First, you choose a life insurance policy. There are two types to choose from: term (temporary coverage) or universal (permanent coverage). We’ll walk you through the benefits of each type below.
Term Life Insurance
With a term policy, you’re covered for the length of your policy term (10, 20, or 30 years). The idea is to choose a policy length that matches the term of your mortgage. If you pass away during that term, your spouse can use the income-tax free death benefit to pay off the mortgage.
The goal of selecting this policy is to allow your family to remain in their home after you die. It’s as simple as that.
Universal Life Insurance
With a universal policy, your spouse would still get an income-tax free death benefit to pay off the mortgage if anything happened to you. But there’s also a cash value account that accumulate funds over time.
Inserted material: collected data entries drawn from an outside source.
/-! Records as bytes (R442, R445). -/

/-- Bytes 0 to 55 of a record. -/
def FbRec.bytes56 (r : FbRec) : Bytes :=
  leBytes r.seq.toNat 4 ++ leBytes r.datum 8 ++ leBytes r.source 2 ++ leBytes r.code 2 ++ leBytes (r.sev % 4 + 4 * (r.part % 8)) 1
    ++ leBytes (b2n r.twin + 2 * b2n r.lead + 4 * b2n r.shelf) 1 ++ List.replicate 6 0 ++ sliceBytes r.payload 0 32

/-- The 64 bytes of a record. -/
def FbRec.bytes64 (r : FbRec) : Bytes := r.bytes56 ++ leBytes r.mac.toNat 8

/-- The sixteen words of a record. -/
def FbRec.words (r : FbRec) : List Word := (upTo 16).map (fun k => BitVec.ofNat 32 (leAt r.bytes64 (4 * k) 4))

/-- Sixteen zero words. -/
def zeroWords : List Word := List.replicate 16 0

/-! Placing a record (R449). -/

/-- Records that a partition holds (R449). -/
def Chip.fbHeld (c : Chip) (p : Nat) : Nat := (c.fbk.slots.filter (fun e => e.2.part == p)).length

/-- The share of a partition (R449). -/
def Chip.fbShare (c : Chip) (p : Nat) : Nat :=
  if p = 0 then 131072 - ((upTo 8).foldl (fun n q => if q = 0 then n else n + c.rd R.PART_FBK_QUOTA pgPART q) 0)
  else c.rd R.PART_FBK_QUOTA pgPART p

/-- The lowest number from `k` on that a map does not list. -/
def lowestFree {α : Type} : SMap α → Nat → Nat
  | [], k => k
  | (j, _) :: m, k => if j = k then lowestFree m (k + 1) else k

/-- The oldest of some occupied slots: the lowest SEQ (R449, R546). -/
def oldestOf (es : List (Nat × FbRec)) : Option (Nat × FbRec) :=
  es.foldl (fun b e => match b with
    | none => some e
    | some x => if x.2.seq ≠ e.2.seq ∧ laterOf 32 x.2.seq.toNat e.2.seq.toNat = x.2.seq.toNat then some e else some x) none

/-- Where a record goes: a free slot, an older record's slot, or nowhere (R449). -/
def Chip.fbPlace (c : Chip) (r : FbRec) : Option (Nat × Option FbRec) :=
  let es := c.fbk.slots
  let held := c.fbHeld r.part
  let share := c.fbShare r.part
  let free := lowestFree es 0
  if held < share ∧ free < 131072 then some (free, none)
  else
    let v := if share ≤ held then oldestOf (es.filter (fun e => e.2.part == r.part && decide (e.2.sev ≤ r.sev)))
      else oldestOf (es.filter (fun e => decide (c.fbShare e.2.part < c.fbHeld e.2.part) && decide (e.2.sev ≤ r.sev)))
    v.map (fun e => (e.1, some e.2))

/-- The SEQ after another (R443). -/
def nextSeq (s : Word) : Word := if s = 0xFFFFFFFF then 1 else s + 1

/-! Registers of the FBK page (R454, R456, R457). -/

/-- Unread records (R454). -/
def Chip.fbUnread (c : Chip) : Nat :=
  let h := c.rd R.FBK_HEAD_SEQ pgFBK
  let a := c.rd R.FBK_ACK_SEQ pgFBK
  if later 32 h a then min ((h + 2 ^ 32 - a) % 2 ^ 32) (c.rd R.FBK_HELD pgFBK) else 0

/-- WATERMARK follows the unread records (R454). -/
def Chip.fbMark (c : Chip) : Chip :=
  let w := c.rd R.FBK_WMARK pgFBK
  c.level pgFBK 0 (w != 0 && decide (w ≤ c.fbUnread))

/-- HEAD_SEQ and HELD follow the slots. -/
def Chip.fbShow (c : Chip) : Chip :=
  let h := c.fbk.slots.length
  (if c.rd R.FBK_HEAD_SEQ pgFBK = c.fbk.seq.toNat ∧ c.rd R.FBK_HELD pgFBK = h then c
   else c.hw pgFBK [(R.FBK_HEAD_SEQ, 0, c.fbk.seq.toNat), (R.FBK_HELD, 0, h)]).fbMark

/-! Rows: queueing and writing. -/

/-- The codes whose records are shelf records (R447). -/
def shelfCode (code : Nat) : Bool := 0x110 ≤ code && code ≤ 0x113

/-- A record arrives at Plumb's queue (R446, R448). -/
def recordQueue (c : Chip) (code source sev part : Nat) (payload : Bytes) : Chip :=
  c.record code source sev part payload (shelfCode code)

/-- Plumb can write: it runs, its ROM has checked the slots, and 4 us have passed since the last write began (R448, R450). -/
def Chip.fbCanWrite (c : Chip) : Bool :=
  !c.plumb.porst && !c.plumb.stopped && !c.plumb.rom && !c.plumb.por && !c.plumb.resetN
  && (c.fbk.writing.isNone || decide (c.fbk.lastWrite + 4 * dqUs ≤ c.now))

/-- An S3 sequence whose step 3 is not performed ends with the writing of its record (R427). -/
def Chip.s3Recorded (c : Chip) (r : FbRec) : Chip :=
  if r.sev = 3 ∧ r.code < 256 ∧ c.plumb.s3 ∧ !c.plumb.s3Reset then c.modPlumb (fun p => { p with s3 := false }) else c

/-- Plumb writes the first record of its queue, with the next SEQ and its MAC (R443, R445, R448, R449). -/
def recordWrite (c : Chip) : Chip :=
  match c.fbk.queue with
  | [] => c
  | q :: rest =>
    if !c.fbCanWrite then c
    else
      let c0 := (c.modFbk (fun k => { k with queue := rest, lastWrite := c.now, writing := none })).up R.FBK_QUEUE pgFBK rest.length
      let c1 := (c0.level pgFBK 2 false).s3Recorded q
      match c1.fbPlace q with
      | none => c1.countDrop q
      | some (i, old) =>
        let r := { q with seq := nextSeq c.fbk.seq }
        let m := { r with mac := Config.recordMac r.bytes56 }
        let c2 := c1.modFbk (fun k => { k with slots := mapSet k.slots i m, seq := r.seq, writing := some m })
        let c3 := match old with
          | some v => c2.modFbk (fun k => { k with overwritten := setAt k.overwritten v.part ((k.overwritten[v.part]?).getD 0 + 1) })
          | none => c2
        c3.fbShow

/-- Power fails while a record is being written: the record is torn (R79, R448). The queue is lost. -/
def Chip.fbTear (c : Chip) : Chip :=
  let c1 := match c.fbk.writing with
    | some w =>
      let tear (e : Nat × FbRec) : Nat × FbRec := if e.2.seq = w.seq then (e.1, { e.2 with torn := true }) else e
      if c.now < c.fbk.lastWrite + 4 * dqUs then c.modFbk (fun k => { k with slots := k.slots.map tear }) else c
    | none => c
  c1.modFbk (fun k => { k with writing := none, queue := [] })

/-- Plumb ROM checks every slot: a slot whose MAC fails is free and counted; HEAD_SEQ, HELD and ACK_SEQ take their values
(R443, R450, R456). -/
def Chip.fbCheck (c : Chip) : Chip :=
  let good := c.fbk.slots.filter (fun e => !e.2.torn)
  let torn := c.fbk.slots.length - good.length
  let top := good.foldl (fun m e => laterOf 32 e.2.seq.toNat m) c.mram.seqFloor.toNat
  let seq := if c.fbk.seq = 0 then BitVec.ofNat 32 top else c.fbk.seq
  let c1 := c.modFbk (fun k => { k with slots := good, seq := seq, writing := none })
  (((c1.wr R.FBK_CNT_TORN pgFBK torn).wr R.FBK_ACK_SEQ pgFBK seq.toNat).wr R.FBK_QUEUE pgFBK c1.fbk.queue.length).fbShow

/-! The two-write keys (R91, R451). -/

/-- A write to a key register: the key's new state, whether it completes, whether it aborts (R91). -/
def keyWrite (st v : Nat) : Nat × Bool × Bool :=
  if st = 1 then (if v = 0x5A5A then (0, true, false) else (0, false, true))
  else (if v = 0xA5A5 then (1, false, false) else (st, false, false))

/-- A write to FB_CTRL.ERASE (R451). -/
def Chip.eraseWrite (c : Chip) (v : Nat) : Chip :=
  let (st, done, abort) := keyWrite c.plumb.eraseKey v
  let c1 := c.modPlumb (fun p => { p with eraseKey := st })
  if done then (let c2 := c1.disarm (tmKey tmKeyErase 0); if c.takesWork pgFBK then c2.modFbk (fun k => { k with erasing := true }) else c2)
  else if abort then (c1.disarm (tmKey tmKeyErase 0)).raise 0xD 0
  else if st = 1 ∧ c.plumb.eraseKey = 0 then c1.arm (tmKey tmKeyErase 0) dqMs
  else c1

/-- The 1 ms of the erase key lapses (R451). -/
def eraseLapse (c : Chip) : Chip :=
  if c.due (tmKey tmKeyErase 0) && c.plumb.eraseKey == 1 then
    ((c.disarm (tmKey tmKeyErase 0)).modPlumb (fun p => { p with eraseKey := 0 })).raise 0xD 0
  else c

/-- The erase is complete: every slot is free, the floor holds the HEAD_SEQ from before, FBK_ERASED is written (R443, R451). -/
def eraseDone (c : Chip) : Chip :=
  if !c.fbk.erasing then c
  else
    let n := c.fbk.slots.length
    let h := c.fbk.seq
    let c1 := (c.modFbk (fun k => { k with slots := [], erasing := false, writing := none })).modMram (fun m => { m with seqFloor := h })
    (c1.fbShow).record 0x120 0 2 0 (leBytes h.toNat 4 ++ leBytes n 4)

/-! Reading (R452, R455). -/

/-- What a slot reads as: its words, zero for a free slot or a failing MAC (R452). -/
def Chip.fbSlot (c : Chip) (i : Nat) : List Word :=
  match c.fbk.slots.find? (fun e => e.1 == i) with
  | some (_, r) => if r.torn || r.mac != Config.recordMac r.bytes56 then zeroWords else r.words
  | none => zeroWords

/-- A read of word `w` of slot `i` on path `k`: the latch is loaded by word 0 and by another slot (R452). -/
def Chip.fbRead (c : Chip) (k i w : Nat) : Chip × Word :=
  let held := match (c.path k).fbk with | some (j, ws) => if j = i then some ws else none | none => none
  match held, w with
  | some ws, m + 1 => (c, (ws[m + 1]?).getD 0)
  | some _, 0 => let ws := c.fbSlot i; (c.modPath k (fun p => { p with fbk := some (i, ws) }), (ws[0]?).getD 0)
  | none, m => let ws := c.fbSlot i; (c.modPath k (fun p => { p with fbk := some (i, ws) }), (ws[m]?).getD 0)

/-- What a read of word `w` of slot `i` returns with no effect (R514). -/
def Chip.fbPeek (c : Chip) (k i w : Nat) : Word :=
  let held := match (c.path k).fbk with | some (j, ws) => if j = i then some ws else none | none => none
  match held, w with
  | some ws, m + 1 => (ws[m + 1]?).getD 0
  | some _, 0 => ((c.fbSlot i)[0]?).getD 0
  | none, m => ((c.fbSlot i)[m]?).getD 0

/-- The record a partition's reader reaches next (R455). -/
def Chip.frNext (c : Chip) (p : Nat) : Option FbRec :=
  let cur := ((c.fbk.cursor[p]?).getD 0).toNat
  let mine := c.fbk.slots.filter (fun e => (p == 0 || e.2.part == p) && !e.2.torn && later 32 e.2.seq.toNat cur)
  (oldestOf mine).map (·.2)

/-- The words a partition's latch shows. -/
def Chip.frWords (c : Chip) (p : Nat) : List Word :=
  match (c.fbk.latch[p]?).getD none with | some r => r.words | none => zeroWords

/-- A read of FR_DATA word `w` by partition `p`: word 0 latches the next record and advances the cursor (R455). -/
def Chip.frRead (c : Chip) (p w : Nat) : Chip × Word :=
  match w with
  | m + 1 => (c, ((c.frWords p)[m + 1]?).getD 0)
  | 0 =>
    match c.frNext p with
    | none => (c.modFbk (fun k => { k with latch := setAt k.latch p none }), 0)
    | some r => (c.modFbk (fun k => { k with latch := setAt k.latch p (some r), cursor := setAt k.cursor p r.seq }), (r.words[0]?).getD 0)

/-- FR_HELD of a partition (R456). -/
def Chip.frHeld (c : Chip) (p : Nat) : Nat := c.fbHeld p

/-! The flash port (R484, R527). -/

/-- A program or erase of the flash fails (R527). -/
def Chip.progErr (c : Chip) : Chip := (c.bump R.XSPI_CNT_PROG_ERR pgXSPI).pulse pgXSPI 0

/-! Capture sets (R458 to R462). -/

/-- Entries in a set's region. -/
def Chip.wcSize (c : Chip) (k : Nat) : Nat := c.rd R.WCAP_SIZE pgWCAP k * 2048

/-- Two sets' regions overlap (R460). -/
def Chip.wcOverlap (c : Chip) (k j : Nat) : Bool :=
  let b (n : Nat) : Nat := c.rd R.WCAP_BASE pgWCAP n
  let e (n : Nat) : Nat := b n + c.rd R.WCAP_SIZE pgWCAP n
  decide (b k < e j) && decide (b j < e k)

/-- A set's configuration allows ARM (R462). -/
def Chip.wcValid (c : Chip) (k : Nat) : Bool :=
  let size := c.rd R.WCAP_SIZE pgWCAP k
  let pre := c.rd R.WCAP_PRE pgWCAP k
  let len := c.rd R.WCAP_LEN pgWCAP k
  decide (pre < len) && decide (len ≤ c.wcSize k) && c.rd R.WCAP_DECIM pgWCAP k != 0 && size != 0
  && decide (c.rd R.WCAP_BASE pgWCAP k + size ≤ 128)

/-- ARM of a set (R459, R460, R462). -/
def Chip.wcArm (c : Chip) (k : Nat) : Chip :=
  let st := c.rd R.WCAP_STATE pgWCAP k
  if c.rd R.WCAP_LEN pgWCAP k = 0 ∨ st = 1 ∨ st = 2 then c
  else if st = 4 ∨ !c.wcValid k ∨ (upTo 8).any (fun j => j != k && c.rd R.WCAP_STATE pgWCAP j != 0 && c.wcOverlap k j) then c.cfgReject pgWCAP 16
  else
    (c.setWset k { armTick := c.tick, last := c.tick + 1 }).hw pgWCAP
      [(R.WCAP_STATE, k, 1), (R.WCAP_PRE_SHORT, k, 0), (R.WCAP_GAP, k, 0), (R.WCAP_PRE_GOT, k, 0), (R.WCAP_FIRST, k, 0)]

/-- A trigger of a set (R459, R460). -/
def Chip.wcTrigger (c : Chip) (k : Nat) : Chip :=
  let st := c.rd R.WCAP_STATE pgWCAP k
  let w := c.wset k
  if st = 1 then
    if w.armTick < c.tick ∧ !w.trig then c.setWset k { w with trig := true, trigTick := c.tick, trigDatum := c.fabDatum } else c
  else if 2 ≤ st ∧ st ≤ 4 then c.bump R.WCAP_CNT_RETRIG pgWCAP
  else c

/-- ABORT of a set (R459). -/
def Chip.wcAbort (c : Chip) (k : Nat) : Chip :=
  let st := c.rd R.WCAP_STATE pgWCAP k
  if st = 1 ∨ st = 2 then (c.modWset k (fun w => { w with trig := false })).up R.WCAP_STATE pgWCAP 0 k else c

/-- A set's trigger source has occurred (R459, R463). -/
def wcTrigEvent (c : Chip) (k : Nat) : Chip :=
  if (c.wset k).cause then (c.modWset k (fun w => { w with cause := false })).wcTrigger k else c

/-- A channel selector of a set (R463). -/
def Chip.wcSel (c : Chip) (k ch : Nat) : Nat :=
  let f := if ch / 2 = 0 then R.WCAP_CH_SEL0 else if ch / 2 = 1 then R.WCAP_CH_SEL1 else if ch / 2 = 2 then R.WCAP_CH_SEL2 else R.WCAP_CH_SEL3
  c.rd f pgWCAP k / 2 ^ (16 * (ch % 2)) % 65536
Once that cash value equals the amount remaining on your mortgage, you can use that money to pay off the mortgage entirely! This not only reduces your household’s expenses, but it also significantly decreases the amount of interest you pay on that mortgage over time.
The goal of selecting this policy is to allow your family to remain in their home after you die, as well as to pay off your mortgage as soon as possible and reduce the total amount of mortgage interest you pay.
How much does it cost?
That depends. The cost of a term life insurance policy is going to be the most affordable, but it isn’t going to give you the benefits of cash value. If you’re young and in good heath, a 30-year term policy could cost as little as $300 per year (that’s an actual quote result for a 30-year term, $300,000 policy for a 34-year-old man in California with good health and a non-smoker).
If that same individual were to buy a permanent policy, it could cost as little as $1,352 per year. However, we’d suggest paying more than that to help your cash value grow even faster. The faster it grows, the faster you can use it to pay off your mortgage early! In this case, your cash value account functions like a savings account, only with a better rate of return than a typical savings account.